За непослушание отец бьет меня всем, что попадет ему под руку, и, когда входит во вкус, не может остановиться. Бьет меня, пока не устанет. Мать никогда не заступается за меня, лишь приходит ночью, чтобы смазать мои раны и напоить целебным бульоном. Раньше он заставлял меня задерживать мужчин в дороге, когда те возвращаются домой, пока он обманным путем ложился в постель с их женами. Я заманивала несчастных в лес или горы, путала их и одурманивала, и они, потерянные, плутали там по несколько дней. Изможденные мужья возвращались домой совсем без сил, и их жены не могли понять, что произошло! Бедняжки: утром провожаешь в поле бодрого, полного сил супруга, который ночью делил с тобой ложе, а спустя час муж возвращается домой изголодавшимся, в грязных, разорванных одеждах. Таким парам везло – оба супруга оставались живы. Только муж не подозревал, что спустя время у него рождался ребенок, в создании которого принимал участие не он, а хитрый кицунэ. Других же, в чьих женах он видел не только сосуд для рождения полукровок, но и усладу для своего искушенного сердца, отец с моей помощью делал вдовами и жил с ними под видом законного супруга до конца их дней. Век смертного слишком короток. Время в мире ёкаев, в Высокой Долине Небес, в Ёми и мире смертных течет по-разному. Пока бессмертный проживает миг, жизнь смертного обрывается, едва первый успевает моргнуть глазом. В Ёми же времени нет совсем. Даже у бессмертных оно течет быстрее, чем в Стране желтых вод. Моя мать почти не замечает отсутствие мужа, пока он проживает жизнь с одной из смертных.

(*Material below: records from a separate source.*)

-- ==== Sys2Proof/Machine/Account.lean ====
section
/-! DEFINITION. The Socket Accounting Unit's shared operations on one socket: phase changes, conditions,
records, strikes, retirement and bins (R158, R159, R173 to R183). -/

namespace Sys2Proof.Machine

/-! ## Phases -/

/-- The reporting phases (R102, R174). -/
def Phase.reporting : Phase → Bool
  | .waiting | .powering | .soaking | .stressing | .held => true
  | .empty | .complete | .retired => false

/-- The active phases (R158), as the Resume Phase a hold gives them (R164). -/
def Phase.asResume : Phase → ResumePhase
  | .powering => .powering
  | .soaking => .soaking
  | .stressing => .stressing
  | _ => .none

/-- The start of a soak: the in-window timer and the soak timer become 0 (R104, R119, R161, R162). -/
def Socket.beginSoak (x : Socket) : Socket :=
  { x with sensor := { x.sensor with inWindowMs := 0 }, thermal := { x.thermal with soakMs := 0 } }

/-- A change of phase, with the Resume Phase after it: the exercise state follows (R134), left stress is
noted (R170), and a change from POWERING to SOAKING starts the soak (R159). -/
def Socket.changePhase (p : Phase) (r : ResumePhase) (x : Socket) : Socket :=
  let old := x.acct.phase
  let y := x.setEx (x.ex.followPhase old p)
  let y := if old = .powering ∧ p = .soaking then y.beginSoak else y
  { y with acct := { y.acct with
      phase := p
      resume := r
      leftStress := y.acct.leftStress || (old == .stressing && p != .stressing) } }

/-! ## Retirement -/

/-- TABLE 11-6: the bin of a retirement. -/
def RetireKind.bin : RetireKind → Bin
  | .kind .compare => .failFunctional
  | .kind .selftestFail => .failFunctional
  | .kind .selftestTimeout => .failFunctional
  | .kind .railTrip => .failPower
  | .kind .railRegulation => .failPower
  | .kind .openContact => .noContact
  | .kind .thermal => .failThermal
  | .kind .sensorLost => .failThermal
  | .lockout => .failPower
  | .diagnosis => .boardFault
  | .bankLock => .boardFault
  | .none => .none

/-- Retirement (R181). -/
def Socket.retire (k : RetireKind) (x : Socket) : Socket :=
  let y := x.changePhase .retired .none
  let y := { y with acct := { y.acct with retireKind := k, bin := k.bin },
                    thermal := y.thermal.retire }
  y.setRail y.rail.takedown

/-- A lockout, diagnosis-fail or bank-lock report (R182): it retires a socket in a reporting phase. -/
def Socket.report (k : RetireKind) (x : Socket) : Socket :=
  if x.acct.phase.reporting then x.retire k else x

/-! ## Conditions -/

/-- Subcodes of TABLE 12-6. -/
def subFast : Nat := 1
/-- RAIL_TRIP SLOW. -/
def subSlow : Nat := 2
/-- RAIL_REGULATION SETTLE_TIMEOUT. -/
def subSettleTimeout : Nat := 1
/-- RAIL_REGULATION DROPOUT. -/
def subDropout : Nat := 2
/-- THERMAL RUNAWAY. -/
def subRunaway : Nat := 1
/-- THERMAL ABS_LIMIT. -/
def subAbsLimit : Nat := 2
/-- THERMAL SOAK_TIMEOUT. -/
def subSoakTimeout : Nat := 3

/-- The action of a condition: the socket's Kind Action, but RETIRE for THERMAL ABS_LIMIT (R175, R176). -/
def Settings.actionFor (st : Settings) (k : Kind) (sub : Nat) : KindAction :=
  if k = .thermal ∧ sub = subAbsLimit then .retire else st.kindActions[k.ix]

/-- Step 1 of R175: the Kind Count. -/
def Account.countKind (k : Kind) (a : Account) : Account :=
  { a with kindCount := a.kindCount.set k.ix (satAdd max16 a.kindCount[k.ix] 1) }

/-- The record of R177 for a condition, with the Sequence of the total already incremented. -/
def Socket.buildRecord (c : Ctx) (k : Kind) (sub : Nat) (details : List Word) (total : Word32)
    (x : Socket) : FailRecord :=
  { sequence := total.extractLsb' 0 16, kind := k, subcode := sub, phase := x.acct.phase,
    sweep := c.sweepNumber, dwell := x.acct.dwellSec, voltage := x.rail.voltage,
    current := x.rail.current, temperature := x.sensor.word, details := details }

/-- Step 5 of R175: the record joins the staging FIFO or is lost (R179). -/
def Account.stage (f : FailRecord) (a : Account) : Account :=
  if a.staging.length < 4 then { a with staging := a.staging ++ [f] }
  else { a with detailLost := a.detailLost + 1 }

/-- Step 4 of R175: Fail Event Total, and First Fail Dwell at the first record. -/
def Account.countRecord (a : Account) : Account :=
  { a with
    failTotal := a.failTotal + 1
    firstFailDwell :=
      if a.firstFailDwell = 0xFFFFFFFF then BitVec.ofNat 32 a.dwellSec else a.firstFailDwell }

/-- Steps 4 and 5 of R175. -/
def Socket.record (c : Ctx) (k : Kind) (sub : Nat) (details : List Word) (x : Socket) : Socket :=
  let a := x.acct.countRecord
  { x with acct := a.stage (x.buildRecord c k sub details a.failTotal) }

/-- Step 6 of R175: a strike, which retires at the Strike Limit in force (R180). -/
def Socket.strike (k : Kind) (x : Socket) : Socket :=
  let y := { x with acct := { x.acct with strikes := x.acct.strikes + 1 } }
  if y.gate.shadow.num.strikeLimit ≤ y.acct.strikes then y.retire (.kind k) else y

/-- A condition handed to the Socket Accounting Unit (R174, R175). -/
def Socket.takeCondition (c : Ctx) (k : Kind) (sub : Nat) (details : List Word) (x : Socket) :
    Socket :=
  if x.acct.phase.reporting then
    let y := { x with acct := x.acct.countKind k }
    match x.gate.shadow.actionFor k sub with
    | .ignore => y
    | .log => y.record c k sub details
    | .strike => (y.record c k sub details).strike k
    | .retire => (y.record c k sub details).retire (.kind k)
  else x

/-! ## Orders to the rail -/

/-- A takedown order for the rail (R81). -/
def Socket.takedown (x : Socket) : Socket := x.setRail x.rail.takedown

/-- A chain entry order (R69, R90), answered by a bank-lock report while the bank is locked (R92). -/
def Socket.chainEntry (c : Ctx) (x : Socket) : Socket :=
  if c.bank.locked then x.report .bankLock else x.setRail (x.rail.chainEntry c.bank)

/-- The loss handed on at an entry to WAITING while the sensor is LOST (R102). -/
def Socket.reportLoss (c : Ctx) (x : Socket) : Socket :=
  if x.sensor.st = .lost then x.takeCondition c .sensorLost 0 [x.sensor.raw] else x

/-- The spoil report of any block (R169). -/
def Socket.reportSpoil (b : Bool) (x : Socket) : Socket :=
  { x with acct := { x.acct with spoil := x.acct.spoil || b } }

end Sys2Proof.Machine
end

Последний раз отец приказал мне свести смертного с ума, чтобы он убил себя. Я выполнила отцовский наказ, но после возненавидела себя за это. Мне было жаль того несчастного. Он был красивым, добрым и не заслуживал жестокой смерти – мне было стыдно. Его звали Когими. Возвратившись к отцу, я никак не могла избавиться от воспоминаний о содеянном. Передо мной постоянно всплывал образ несчастного смертного и его безумный, наполненный ужасом взгляд. Я вновь и вновь видела одно и то же: красивое лицо Когими обезобразили предсмертные судороги, а из ран ручейками стекала кровь. Куда бы я ни направилась, меня повсюду преследовал его образ. Тогда я решила, что это было последнее убийство, которое отец совершает моими руками, и спустилась в Ёми, чтобы выпросить прощения у Когими. Попыталась загладить перед ним свою вину, пообещала лучшую жизнь в следующем перерождении и подарила судьбу императора. Скоро придет его время, и на свет появится будущий император Корэмицу и проживет свою лучшую жизнь.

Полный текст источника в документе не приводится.